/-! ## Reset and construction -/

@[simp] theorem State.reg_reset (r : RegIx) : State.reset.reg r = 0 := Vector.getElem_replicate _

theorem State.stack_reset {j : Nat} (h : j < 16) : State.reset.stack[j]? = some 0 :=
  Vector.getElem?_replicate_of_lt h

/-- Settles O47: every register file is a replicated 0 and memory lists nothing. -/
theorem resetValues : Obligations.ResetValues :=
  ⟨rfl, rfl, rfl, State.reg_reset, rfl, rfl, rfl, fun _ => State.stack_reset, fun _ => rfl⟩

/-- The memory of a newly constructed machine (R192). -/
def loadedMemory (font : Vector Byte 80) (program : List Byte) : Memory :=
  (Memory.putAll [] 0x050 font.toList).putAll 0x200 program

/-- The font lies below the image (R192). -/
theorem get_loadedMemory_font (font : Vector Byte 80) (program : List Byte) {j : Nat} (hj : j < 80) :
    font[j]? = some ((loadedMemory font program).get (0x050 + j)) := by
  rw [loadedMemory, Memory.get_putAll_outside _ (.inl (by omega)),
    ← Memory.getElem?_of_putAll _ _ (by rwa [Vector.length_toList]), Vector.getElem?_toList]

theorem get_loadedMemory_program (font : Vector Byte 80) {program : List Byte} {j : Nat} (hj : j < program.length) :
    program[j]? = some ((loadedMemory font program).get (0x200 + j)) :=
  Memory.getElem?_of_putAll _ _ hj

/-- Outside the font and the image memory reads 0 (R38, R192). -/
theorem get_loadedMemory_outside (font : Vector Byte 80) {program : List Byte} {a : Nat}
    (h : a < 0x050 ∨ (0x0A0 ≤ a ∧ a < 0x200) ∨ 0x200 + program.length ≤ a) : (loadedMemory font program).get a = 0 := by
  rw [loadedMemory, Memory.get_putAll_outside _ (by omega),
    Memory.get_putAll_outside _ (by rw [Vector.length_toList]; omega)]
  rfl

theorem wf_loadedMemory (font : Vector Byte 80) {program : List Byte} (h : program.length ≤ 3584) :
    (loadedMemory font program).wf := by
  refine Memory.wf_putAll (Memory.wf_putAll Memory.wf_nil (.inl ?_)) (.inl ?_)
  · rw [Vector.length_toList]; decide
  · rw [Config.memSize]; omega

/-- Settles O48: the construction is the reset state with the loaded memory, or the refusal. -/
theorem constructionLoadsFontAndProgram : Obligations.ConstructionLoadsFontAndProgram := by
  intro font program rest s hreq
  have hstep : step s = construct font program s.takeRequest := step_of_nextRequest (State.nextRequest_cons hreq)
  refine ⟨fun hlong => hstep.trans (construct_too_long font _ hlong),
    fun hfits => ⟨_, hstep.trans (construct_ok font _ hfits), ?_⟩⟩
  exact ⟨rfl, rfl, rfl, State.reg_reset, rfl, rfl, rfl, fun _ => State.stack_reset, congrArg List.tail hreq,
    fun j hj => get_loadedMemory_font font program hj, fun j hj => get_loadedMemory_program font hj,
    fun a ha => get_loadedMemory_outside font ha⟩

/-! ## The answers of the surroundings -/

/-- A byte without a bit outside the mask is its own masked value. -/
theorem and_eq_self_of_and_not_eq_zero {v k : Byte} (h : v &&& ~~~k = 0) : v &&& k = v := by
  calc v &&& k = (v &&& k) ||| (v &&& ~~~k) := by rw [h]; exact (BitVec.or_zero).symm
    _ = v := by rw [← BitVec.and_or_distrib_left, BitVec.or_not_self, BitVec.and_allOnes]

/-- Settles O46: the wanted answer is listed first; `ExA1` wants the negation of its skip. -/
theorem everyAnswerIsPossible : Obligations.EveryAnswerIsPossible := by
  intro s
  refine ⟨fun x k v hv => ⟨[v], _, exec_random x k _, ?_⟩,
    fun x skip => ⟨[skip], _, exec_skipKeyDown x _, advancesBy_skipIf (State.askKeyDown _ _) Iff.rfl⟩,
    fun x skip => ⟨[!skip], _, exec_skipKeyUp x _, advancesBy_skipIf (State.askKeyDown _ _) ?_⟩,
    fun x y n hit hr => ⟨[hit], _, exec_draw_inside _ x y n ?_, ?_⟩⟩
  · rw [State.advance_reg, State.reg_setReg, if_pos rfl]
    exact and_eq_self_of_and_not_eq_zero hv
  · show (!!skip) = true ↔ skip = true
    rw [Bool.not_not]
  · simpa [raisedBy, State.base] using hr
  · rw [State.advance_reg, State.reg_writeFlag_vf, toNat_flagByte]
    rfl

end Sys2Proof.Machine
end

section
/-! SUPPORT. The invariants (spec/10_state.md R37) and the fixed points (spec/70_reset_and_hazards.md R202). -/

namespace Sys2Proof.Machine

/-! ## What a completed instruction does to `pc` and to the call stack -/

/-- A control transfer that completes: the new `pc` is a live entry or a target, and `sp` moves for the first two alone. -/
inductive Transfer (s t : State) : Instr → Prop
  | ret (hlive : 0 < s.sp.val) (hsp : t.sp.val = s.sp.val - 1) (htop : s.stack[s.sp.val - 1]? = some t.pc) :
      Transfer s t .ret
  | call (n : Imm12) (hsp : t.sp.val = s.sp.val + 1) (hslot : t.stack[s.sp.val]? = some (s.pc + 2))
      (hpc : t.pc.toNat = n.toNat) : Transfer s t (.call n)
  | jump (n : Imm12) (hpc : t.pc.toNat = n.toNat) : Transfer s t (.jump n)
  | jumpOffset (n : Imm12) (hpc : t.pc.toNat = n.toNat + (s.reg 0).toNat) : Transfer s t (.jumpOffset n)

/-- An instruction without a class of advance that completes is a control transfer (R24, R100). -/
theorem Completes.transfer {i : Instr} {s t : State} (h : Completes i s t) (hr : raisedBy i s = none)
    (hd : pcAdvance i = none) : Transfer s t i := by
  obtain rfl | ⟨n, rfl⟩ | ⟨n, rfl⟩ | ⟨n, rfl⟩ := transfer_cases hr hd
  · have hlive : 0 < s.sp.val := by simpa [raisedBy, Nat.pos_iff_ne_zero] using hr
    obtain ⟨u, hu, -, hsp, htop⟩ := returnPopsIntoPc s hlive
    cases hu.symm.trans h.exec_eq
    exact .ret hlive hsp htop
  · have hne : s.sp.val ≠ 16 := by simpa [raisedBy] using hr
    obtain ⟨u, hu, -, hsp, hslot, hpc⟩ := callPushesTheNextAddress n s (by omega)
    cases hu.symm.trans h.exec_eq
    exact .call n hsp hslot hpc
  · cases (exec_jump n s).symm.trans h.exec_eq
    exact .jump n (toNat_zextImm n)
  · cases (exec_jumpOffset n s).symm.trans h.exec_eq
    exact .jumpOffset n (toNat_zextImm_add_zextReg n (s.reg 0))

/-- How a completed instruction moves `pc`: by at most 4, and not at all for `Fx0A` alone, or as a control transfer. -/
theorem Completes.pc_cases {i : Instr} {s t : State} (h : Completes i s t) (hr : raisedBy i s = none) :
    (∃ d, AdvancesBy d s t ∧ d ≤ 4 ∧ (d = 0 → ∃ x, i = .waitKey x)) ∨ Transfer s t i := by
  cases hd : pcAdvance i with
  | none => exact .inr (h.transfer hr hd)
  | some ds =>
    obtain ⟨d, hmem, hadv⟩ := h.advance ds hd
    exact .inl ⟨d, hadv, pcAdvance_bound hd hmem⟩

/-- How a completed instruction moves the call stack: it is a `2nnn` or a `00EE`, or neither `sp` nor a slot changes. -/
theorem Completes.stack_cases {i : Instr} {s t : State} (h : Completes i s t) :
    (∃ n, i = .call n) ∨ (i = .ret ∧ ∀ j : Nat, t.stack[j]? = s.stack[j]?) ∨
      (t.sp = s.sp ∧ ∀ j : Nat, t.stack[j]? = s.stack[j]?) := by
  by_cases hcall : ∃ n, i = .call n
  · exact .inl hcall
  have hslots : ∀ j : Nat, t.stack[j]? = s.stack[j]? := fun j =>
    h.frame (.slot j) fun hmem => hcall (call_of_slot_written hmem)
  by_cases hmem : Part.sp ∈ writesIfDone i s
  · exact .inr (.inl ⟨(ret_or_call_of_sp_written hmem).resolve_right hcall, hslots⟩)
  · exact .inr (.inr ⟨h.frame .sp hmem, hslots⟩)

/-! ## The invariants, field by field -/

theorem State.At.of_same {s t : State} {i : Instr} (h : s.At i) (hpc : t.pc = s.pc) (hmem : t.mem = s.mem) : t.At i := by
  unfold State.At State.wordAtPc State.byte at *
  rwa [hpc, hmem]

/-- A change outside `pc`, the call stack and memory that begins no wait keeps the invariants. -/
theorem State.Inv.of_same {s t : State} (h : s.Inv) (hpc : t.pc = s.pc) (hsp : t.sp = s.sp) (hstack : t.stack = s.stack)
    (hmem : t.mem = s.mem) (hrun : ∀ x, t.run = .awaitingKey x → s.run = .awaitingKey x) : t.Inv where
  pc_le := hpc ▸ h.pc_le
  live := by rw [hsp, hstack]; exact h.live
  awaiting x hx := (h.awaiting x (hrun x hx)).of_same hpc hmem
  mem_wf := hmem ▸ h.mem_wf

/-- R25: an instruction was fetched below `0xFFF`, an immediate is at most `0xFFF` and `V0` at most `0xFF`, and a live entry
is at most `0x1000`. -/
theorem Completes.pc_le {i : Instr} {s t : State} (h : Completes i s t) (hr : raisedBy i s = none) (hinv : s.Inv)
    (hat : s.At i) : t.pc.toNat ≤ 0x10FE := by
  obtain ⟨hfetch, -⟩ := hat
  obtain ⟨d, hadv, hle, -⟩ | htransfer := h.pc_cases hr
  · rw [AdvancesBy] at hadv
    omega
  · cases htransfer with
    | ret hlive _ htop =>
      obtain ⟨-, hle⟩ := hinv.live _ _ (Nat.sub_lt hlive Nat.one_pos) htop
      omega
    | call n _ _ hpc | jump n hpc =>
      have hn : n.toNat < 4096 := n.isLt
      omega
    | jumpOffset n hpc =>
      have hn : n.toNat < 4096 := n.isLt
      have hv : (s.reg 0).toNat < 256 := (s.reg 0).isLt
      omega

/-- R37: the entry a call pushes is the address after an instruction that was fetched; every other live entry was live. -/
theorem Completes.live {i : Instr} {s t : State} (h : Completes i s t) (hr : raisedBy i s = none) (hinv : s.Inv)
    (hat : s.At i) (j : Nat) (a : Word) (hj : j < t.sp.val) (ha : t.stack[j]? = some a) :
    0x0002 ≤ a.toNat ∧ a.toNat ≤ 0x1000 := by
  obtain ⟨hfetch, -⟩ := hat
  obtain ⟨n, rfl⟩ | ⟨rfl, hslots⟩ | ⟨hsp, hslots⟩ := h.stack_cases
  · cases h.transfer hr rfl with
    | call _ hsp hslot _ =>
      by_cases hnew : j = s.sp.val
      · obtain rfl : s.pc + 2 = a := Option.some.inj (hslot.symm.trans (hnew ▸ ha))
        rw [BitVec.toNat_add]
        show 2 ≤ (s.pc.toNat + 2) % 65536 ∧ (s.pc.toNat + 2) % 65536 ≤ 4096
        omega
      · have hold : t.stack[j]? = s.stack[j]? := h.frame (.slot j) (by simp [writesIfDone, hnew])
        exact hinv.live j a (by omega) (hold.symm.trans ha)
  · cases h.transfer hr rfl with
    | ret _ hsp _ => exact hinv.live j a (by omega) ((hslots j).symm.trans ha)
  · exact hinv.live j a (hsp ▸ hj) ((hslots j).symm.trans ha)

==

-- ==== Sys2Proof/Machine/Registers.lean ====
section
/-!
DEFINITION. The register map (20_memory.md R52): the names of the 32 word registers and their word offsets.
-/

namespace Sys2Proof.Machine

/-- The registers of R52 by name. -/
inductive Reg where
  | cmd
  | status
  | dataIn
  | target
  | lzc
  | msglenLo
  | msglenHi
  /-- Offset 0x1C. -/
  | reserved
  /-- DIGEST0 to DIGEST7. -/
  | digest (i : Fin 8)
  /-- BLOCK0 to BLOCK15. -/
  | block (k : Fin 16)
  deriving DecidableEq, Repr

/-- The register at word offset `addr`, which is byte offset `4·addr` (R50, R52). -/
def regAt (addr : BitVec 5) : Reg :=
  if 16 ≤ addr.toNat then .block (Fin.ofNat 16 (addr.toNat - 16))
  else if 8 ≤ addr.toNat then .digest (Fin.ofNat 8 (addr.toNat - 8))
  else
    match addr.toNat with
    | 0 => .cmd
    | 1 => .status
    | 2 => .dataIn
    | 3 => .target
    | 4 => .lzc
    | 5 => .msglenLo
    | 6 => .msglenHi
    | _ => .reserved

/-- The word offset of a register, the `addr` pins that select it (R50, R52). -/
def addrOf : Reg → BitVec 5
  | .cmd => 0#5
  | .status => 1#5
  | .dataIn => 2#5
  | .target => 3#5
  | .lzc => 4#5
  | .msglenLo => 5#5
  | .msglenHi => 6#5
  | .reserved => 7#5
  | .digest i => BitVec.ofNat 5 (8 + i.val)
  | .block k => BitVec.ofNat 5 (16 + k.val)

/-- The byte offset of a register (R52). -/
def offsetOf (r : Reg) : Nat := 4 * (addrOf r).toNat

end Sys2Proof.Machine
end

* Exercise prompt: The listing above holds a line with "(exec_jumpOffset n s).symm.trans h.exec_eq" and a line with "control transfer. -/". Print the stretch from the first through the second, exactly and alone.

* Solution for this exercise:
  · cases (exec_jumpOffset n s).symm.trans h.exec_eq
    exact .jumpOffset n (toNat_zextImm_add_zextReg n (s.reg 0))

/-- How a completed instruction moves `pc`: by at most 4, and not at all for `Fx0A` alone, or as a control transfer. -/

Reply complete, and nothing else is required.